**What you are asked to do**
Below are several entries. Transcribe exactly those lines that fall from the one with "table, after clearing" through the one with "t.fld (ENS.UNIT_SEEN.TICK m.src)", end lines included.
Record extracts Block Start
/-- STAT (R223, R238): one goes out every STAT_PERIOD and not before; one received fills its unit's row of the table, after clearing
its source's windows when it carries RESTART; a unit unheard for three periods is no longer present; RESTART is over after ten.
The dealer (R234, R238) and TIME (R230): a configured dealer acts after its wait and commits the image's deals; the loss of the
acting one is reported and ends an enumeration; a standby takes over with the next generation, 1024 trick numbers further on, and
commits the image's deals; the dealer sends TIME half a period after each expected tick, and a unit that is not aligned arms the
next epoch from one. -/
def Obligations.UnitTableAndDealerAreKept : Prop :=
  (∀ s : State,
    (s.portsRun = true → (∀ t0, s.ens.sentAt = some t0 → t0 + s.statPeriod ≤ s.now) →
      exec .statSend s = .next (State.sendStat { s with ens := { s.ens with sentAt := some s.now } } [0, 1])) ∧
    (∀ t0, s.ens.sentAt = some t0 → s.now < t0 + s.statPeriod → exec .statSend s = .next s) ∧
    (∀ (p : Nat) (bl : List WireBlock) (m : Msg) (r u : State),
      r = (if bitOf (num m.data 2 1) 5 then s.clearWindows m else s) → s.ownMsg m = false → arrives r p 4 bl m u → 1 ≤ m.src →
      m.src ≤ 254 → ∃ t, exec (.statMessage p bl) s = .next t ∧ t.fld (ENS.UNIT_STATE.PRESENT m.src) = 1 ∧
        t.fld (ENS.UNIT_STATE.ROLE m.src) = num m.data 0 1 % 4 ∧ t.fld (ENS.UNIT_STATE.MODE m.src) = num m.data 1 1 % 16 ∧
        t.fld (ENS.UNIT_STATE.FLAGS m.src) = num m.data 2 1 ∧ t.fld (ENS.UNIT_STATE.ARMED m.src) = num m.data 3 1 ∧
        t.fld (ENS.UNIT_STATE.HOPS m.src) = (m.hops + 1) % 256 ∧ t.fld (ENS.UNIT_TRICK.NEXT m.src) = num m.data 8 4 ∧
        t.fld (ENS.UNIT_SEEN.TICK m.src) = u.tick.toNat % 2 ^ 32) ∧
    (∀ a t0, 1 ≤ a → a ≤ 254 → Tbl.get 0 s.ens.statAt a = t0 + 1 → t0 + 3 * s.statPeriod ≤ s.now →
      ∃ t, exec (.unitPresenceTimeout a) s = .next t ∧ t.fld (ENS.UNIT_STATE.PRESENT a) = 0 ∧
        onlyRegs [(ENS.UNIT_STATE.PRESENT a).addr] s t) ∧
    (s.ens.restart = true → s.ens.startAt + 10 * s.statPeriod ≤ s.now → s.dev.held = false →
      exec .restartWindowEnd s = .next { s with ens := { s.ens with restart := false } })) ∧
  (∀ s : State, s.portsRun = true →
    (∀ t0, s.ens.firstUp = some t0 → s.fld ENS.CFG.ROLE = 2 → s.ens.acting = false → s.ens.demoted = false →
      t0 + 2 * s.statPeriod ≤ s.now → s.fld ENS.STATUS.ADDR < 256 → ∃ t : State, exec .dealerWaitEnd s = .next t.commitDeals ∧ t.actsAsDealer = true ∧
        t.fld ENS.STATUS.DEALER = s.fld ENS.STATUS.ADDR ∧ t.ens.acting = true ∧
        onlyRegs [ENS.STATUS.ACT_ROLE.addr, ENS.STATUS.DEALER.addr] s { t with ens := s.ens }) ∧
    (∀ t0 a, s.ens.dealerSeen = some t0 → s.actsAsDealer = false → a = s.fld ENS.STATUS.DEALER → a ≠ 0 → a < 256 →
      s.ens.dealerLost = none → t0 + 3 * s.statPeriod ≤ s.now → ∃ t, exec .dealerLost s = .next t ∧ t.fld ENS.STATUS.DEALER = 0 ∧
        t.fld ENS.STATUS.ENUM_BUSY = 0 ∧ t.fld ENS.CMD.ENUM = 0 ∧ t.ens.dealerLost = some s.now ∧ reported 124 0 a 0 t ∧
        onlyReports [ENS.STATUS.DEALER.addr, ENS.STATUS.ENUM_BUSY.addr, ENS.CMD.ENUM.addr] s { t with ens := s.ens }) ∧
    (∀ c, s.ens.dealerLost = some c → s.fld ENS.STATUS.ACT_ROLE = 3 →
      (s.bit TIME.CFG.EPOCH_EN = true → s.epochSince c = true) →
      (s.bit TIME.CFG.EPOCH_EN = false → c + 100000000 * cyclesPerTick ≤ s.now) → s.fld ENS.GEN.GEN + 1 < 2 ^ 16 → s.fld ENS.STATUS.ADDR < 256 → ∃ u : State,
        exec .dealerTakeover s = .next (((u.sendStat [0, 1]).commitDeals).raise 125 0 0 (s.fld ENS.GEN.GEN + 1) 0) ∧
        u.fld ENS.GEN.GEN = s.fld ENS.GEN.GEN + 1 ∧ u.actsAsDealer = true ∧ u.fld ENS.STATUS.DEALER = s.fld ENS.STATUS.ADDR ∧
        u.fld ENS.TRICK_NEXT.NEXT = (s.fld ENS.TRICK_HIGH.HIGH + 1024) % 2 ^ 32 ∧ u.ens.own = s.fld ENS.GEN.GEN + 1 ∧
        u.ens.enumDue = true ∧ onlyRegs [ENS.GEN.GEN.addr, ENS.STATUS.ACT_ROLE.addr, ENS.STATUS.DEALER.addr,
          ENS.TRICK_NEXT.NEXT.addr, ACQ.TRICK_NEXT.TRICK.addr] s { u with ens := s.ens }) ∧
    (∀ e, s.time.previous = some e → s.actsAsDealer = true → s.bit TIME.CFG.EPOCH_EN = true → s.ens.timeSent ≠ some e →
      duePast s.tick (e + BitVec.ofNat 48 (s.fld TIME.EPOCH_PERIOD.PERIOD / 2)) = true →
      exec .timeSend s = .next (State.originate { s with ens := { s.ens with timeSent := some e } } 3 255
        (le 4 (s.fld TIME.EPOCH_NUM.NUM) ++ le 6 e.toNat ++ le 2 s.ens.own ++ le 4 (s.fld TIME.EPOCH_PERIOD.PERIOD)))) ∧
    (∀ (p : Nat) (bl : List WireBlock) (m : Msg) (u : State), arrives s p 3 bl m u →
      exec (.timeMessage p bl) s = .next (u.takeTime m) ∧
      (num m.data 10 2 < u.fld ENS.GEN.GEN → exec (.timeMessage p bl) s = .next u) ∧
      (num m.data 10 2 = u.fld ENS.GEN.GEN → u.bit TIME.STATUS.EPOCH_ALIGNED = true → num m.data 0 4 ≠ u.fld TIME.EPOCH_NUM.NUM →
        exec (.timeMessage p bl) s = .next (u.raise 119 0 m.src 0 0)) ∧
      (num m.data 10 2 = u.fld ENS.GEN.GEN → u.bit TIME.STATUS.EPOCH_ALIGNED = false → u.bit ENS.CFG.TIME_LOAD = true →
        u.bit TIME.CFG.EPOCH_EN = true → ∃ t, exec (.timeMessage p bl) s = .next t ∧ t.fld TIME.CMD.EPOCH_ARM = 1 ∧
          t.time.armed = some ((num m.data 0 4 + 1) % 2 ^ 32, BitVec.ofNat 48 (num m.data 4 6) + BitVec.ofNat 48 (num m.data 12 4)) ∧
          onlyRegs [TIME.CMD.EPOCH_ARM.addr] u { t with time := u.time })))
Record extracts Block End
Record extracts Block Start
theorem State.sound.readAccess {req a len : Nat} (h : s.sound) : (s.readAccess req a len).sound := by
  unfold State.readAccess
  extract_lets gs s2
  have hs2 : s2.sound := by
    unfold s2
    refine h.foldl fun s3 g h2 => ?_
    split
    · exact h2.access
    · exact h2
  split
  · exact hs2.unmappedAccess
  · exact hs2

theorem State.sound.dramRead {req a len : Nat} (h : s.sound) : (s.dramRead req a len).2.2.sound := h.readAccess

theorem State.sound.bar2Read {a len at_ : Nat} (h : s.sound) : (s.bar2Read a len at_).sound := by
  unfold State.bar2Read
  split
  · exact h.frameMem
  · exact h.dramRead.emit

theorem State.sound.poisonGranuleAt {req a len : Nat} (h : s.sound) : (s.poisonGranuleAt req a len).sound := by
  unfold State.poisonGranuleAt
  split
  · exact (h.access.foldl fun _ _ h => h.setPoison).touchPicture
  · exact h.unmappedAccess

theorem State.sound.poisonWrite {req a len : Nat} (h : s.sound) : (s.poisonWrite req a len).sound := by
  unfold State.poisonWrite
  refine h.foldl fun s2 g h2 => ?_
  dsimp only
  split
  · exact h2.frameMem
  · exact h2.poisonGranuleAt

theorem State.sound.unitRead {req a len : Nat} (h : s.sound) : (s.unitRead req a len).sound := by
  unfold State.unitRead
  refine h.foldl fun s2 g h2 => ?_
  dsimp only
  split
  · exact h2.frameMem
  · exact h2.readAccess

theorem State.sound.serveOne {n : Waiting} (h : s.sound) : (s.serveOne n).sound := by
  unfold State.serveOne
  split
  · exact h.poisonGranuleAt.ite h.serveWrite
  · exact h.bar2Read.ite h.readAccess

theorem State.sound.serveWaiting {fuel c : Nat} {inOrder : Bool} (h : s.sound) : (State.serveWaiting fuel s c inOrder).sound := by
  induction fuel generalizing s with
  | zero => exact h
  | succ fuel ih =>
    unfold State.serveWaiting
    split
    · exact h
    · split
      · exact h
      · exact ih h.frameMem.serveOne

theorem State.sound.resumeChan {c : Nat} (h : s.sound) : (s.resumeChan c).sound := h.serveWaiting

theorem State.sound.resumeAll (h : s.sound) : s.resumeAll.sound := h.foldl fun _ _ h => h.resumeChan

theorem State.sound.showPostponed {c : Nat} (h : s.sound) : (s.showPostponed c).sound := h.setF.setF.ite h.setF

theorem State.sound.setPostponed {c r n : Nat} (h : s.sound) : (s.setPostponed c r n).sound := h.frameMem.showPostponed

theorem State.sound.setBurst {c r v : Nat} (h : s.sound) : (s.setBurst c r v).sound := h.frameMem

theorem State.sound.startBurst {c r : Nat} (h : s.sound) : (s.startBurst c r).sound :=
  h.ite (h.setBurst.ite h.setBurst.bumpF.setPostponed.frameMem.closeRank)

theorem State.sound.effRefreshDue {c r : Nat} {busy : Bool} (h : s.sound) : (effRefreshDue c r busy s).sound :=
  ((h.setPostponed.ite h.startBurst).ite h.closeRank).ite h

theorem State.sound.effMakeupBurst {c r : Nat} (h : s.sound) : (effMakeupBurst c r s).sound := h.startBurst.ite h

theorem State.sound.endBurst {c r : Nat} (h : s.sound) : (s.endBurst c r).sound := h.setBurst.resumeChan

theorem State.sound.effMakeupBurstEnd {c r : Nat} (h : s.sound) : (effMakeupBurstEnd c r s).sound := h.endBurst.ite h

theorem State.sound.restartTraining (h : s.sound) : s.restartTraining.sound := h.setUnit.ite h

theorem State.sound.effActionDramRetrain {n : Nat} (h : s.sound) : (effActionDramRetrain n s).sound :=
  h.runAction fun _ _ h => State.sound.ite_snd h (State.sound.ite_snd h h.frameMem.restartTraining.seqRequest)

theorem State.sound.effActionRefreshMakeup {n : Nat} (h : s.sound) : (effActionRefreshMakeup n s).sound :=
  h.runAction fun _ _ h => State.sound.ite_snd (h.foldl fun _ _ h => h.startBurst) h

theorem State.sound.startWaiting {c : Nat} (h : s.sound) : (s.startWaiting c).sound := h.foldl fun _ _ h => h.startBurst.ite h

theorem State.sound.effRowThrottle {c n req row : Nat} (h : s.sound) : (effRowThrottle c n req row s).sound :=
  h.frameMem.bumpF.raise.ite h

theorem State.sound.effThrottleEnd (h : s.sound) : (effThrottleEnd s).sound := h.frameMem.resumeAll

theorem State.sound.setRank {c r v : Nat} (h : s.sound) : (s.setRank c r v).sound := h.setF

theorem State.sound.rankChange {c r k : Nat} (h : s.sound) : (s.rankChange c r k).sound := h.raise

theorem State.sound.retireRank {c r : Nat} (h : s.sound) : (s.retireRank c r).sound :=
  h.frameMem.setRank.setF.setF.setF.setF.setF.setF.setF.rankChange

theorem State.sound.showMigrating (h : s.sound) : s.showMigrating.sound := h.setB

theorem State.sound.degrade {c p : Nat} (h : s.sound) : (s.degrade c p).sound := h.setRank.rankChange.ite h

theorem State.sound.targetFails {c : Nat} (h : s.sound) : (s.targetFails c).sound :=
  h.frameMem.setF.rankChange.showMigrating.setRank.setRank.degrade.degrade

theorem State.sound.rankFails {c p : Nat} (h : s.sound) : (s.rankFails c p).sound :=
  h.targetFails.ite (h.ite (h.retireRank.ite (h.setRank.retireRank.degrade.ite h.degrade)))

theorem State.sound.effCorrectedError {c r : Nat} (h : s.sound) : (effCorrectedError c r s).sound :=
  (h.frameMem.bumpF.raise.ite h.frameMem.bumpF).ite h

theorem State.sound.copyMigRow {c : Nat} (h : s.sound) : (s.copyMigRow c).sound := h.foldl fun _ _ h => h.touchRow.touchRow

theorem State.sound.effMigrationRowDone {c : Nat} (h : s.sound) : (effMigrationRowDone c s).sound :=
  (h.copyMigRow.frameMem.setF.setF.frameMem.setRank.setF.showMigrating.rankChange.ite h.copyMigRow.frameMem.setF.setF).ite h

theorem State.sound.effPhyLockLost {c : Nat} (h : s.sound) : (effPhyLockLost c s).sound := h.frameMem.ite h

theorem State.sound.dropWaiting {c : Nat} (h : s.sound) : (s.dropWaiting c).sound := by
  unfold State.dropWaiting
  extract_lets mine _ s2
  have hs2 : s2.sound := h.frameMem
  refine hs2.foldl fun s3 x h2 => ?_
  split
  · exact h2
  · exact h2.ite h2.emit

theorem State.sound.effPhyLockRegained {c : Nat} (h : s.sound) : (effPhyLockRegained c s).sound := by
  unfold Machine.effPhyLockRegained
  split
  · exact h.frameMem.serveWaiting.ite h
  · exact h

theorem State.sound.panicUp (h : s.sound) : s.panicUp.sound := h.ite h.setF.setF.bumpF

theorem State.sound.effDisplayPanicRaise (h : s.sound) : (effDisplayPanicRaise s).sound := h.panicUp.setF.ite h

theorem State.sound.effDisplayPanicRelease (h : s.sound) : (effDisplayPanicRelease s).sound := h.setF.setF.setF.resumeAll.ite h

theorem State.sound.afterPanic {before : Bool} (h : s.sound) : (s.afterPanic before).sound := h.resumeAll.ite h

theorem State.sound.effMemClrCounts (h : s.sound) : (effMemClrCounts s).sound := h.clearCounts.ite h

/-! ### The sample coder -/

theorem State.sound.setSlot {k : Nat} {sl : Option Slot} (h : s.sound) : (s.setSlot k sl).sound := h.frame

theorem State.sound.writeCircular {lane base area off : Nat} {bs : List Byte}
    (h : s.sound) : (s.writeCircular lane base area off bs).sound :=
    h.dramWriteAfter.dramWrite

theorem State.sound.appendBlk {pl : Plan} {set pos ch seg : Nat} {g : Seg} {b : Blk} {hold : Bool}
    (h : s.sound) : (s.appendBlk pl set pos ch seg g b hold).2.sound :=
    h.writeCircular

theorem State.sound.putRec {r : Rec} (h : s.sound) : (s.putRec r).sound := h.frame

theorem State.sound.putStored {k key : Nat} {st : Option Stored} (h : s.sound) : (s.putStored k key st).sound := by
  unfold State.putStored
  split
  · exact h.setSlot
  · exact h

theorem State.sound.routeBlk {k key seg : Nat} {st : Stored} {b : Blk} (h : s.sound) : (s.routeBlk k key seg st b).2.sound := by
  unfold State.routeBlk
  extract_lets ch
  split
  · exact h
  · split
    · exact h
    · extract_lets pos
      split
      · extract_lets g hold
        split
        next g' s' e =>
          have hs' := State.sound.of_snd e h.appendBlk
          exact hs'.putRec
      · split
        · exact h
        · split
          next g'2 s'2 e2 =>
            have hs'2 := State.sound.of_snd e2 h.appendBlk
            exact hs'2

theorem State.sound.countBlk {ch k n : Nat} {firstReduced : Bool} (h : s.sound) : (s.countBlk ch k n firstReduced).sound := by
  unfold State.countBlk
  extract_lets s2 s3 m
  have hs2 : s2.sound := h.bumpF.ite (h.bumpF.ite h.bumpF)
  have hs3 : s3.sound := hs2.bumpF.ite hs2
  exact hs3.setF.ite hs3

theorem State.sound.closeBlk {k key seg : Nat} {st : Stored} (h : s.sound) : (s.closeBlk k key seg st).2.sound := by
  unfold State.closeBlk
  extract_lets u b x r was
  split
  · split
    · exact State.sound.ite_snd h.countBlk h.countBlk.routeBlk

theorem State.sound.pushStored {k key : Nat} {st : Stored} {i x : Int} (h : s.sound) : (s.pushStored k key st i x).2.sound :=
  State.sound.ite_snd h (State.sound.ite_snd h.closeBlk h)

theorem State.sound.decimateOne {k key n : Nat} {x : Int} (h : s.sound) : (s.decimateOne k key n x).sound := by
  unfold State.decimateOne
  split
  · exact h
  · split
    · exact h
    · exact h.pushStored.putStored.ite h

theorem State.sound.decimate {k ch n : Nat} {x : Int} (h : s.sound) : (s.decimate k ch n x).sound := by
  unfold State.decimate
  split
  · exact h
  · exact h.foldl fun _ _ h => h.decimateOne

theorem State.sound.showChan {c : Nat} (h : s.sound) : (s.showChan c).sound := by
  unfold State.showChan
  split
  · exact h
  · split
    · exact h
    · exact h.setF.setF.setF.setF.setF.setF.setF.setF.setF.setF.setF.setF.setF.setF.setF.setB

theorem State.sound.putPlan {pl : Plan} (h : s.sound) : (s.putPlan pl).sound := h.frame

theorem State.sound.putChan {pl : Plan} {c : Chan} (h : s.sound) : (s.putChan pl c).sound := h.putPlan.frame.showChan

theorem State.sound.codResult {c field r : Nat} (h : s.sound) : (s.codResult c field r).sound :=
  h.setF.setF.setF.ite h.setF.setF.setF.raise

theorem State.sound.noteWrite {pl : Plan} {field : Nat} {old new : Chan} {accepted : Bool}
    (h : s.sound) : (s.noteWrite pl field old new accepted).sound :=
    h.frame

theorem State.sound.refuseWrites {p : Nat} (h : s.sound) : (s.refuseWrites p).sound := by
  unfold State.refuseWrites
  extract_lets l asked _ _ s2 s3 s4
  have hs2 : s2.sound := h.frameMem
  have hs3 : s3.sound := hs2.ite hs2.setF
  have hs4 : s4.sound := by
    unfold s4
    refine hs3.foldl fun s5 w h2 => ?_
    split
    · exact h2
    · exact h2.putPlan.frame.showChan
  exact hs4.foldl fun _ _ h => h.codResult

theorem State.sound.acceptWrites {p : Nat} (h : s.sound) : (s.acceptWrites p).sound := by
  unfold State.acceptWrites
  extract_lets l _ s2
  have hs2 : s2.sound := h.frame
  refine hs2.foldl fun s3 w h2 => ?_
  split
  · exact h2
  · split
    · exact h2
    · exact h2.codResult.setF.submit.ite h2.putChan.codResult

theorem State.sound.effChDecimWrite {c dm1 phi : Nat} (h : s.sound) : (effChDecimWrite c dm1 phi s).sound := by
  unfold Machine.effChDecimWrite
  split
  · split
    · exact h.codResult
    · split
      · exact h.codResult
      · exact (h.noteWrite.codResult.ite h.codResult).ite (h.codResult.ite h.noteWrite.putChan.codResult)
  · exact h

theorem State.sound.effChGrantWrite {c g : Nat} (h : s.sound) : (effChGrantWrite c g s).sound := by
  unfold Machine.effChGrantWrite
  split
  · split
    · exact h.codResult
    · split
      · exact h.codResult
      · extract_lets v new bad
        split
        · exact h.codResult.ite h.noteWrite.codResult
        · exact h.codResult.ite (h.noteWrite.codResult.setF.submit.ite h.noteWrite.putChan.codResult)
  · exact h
Record extracts Block End
**Response to this task**
/-- STAT (R223, R238): one goes out every STAT_PERIOD and not before; one received fills its unit's row of the table, after clearing
its source's windows when it carries RESTART; a unit unheard for three periods is no longer present; RESTART is over after ten.
The dealer (R234, R238) and TIME (R230): a configured dealer acts after its wait and commits the image's deals; the loss of the
acting one is reported and ends an enumeration; a standby takes over with the next generation, 1024 trick numbers further on, and
commits the image's deals; the dealer sends TIME half a period after each expected tick, and a unit that is not aligned arms the
next epoch from one. -/
def Obligations.UnitTableAndDealerAreKept : Prop :=
  (∀ s : State,
    (s.portsRun = true → (∀ t0, s.ens.sentAt = some t0 → t0 + s.statPeriod ≤ s.now) →
      exec .statSend s = .next (State.sendStat { s with ens := { s.ens with sentAt := some s.now } } [0, 1])) ∧
    (∀ t0, s.ens.sentAt = some t0 → s.now < t0 + s.statPeriod → exec .statSend s = .next s) ∧
    (∀ (p : Nat) (bl : List WireBlock) (m : Msg) (r u : State),
      r = (if bitOf (num m.data 2 1) 5 then s.clearWindows m else s) → s.ownMsg m = false → arrives r p 4 bl m u → 1 ≤ m.src →
      m.src ≤ 254 → ∃ t, exec (.statMessage p bl) s = .next t ∧ t.fld (ENS.UNIT_STATE.PRESENT m.src) = 1 ∧
        t.fld (ENS.UNIT_STATE.ROLE m.src) = num m.data 0 1 % 4 ∧ t.fld (ENS.UNIT_STATE.MODE m.src) = num m.data 1 1 % 16 ∧
        t.fld (ENS.UNIT_STATE.FLAGS m.src) = num m.data 2 1 ∧ t.fld (ENS.UNIT_STATE.ARMED m.src) = num m.data 3 1 ∧
        t.fld (ENS.UNIT_STATE.HOPS m.src) = (m.hops + 1) % 256 ∧ t.fld (ENS.UNIT_TRICK.NEXT m.src) = num m.data 8 4 ∧
        t.fld (ENS.UNIT_SEEN.TICK m.src) = u.tick.toNat % 2 ^ 32) ∧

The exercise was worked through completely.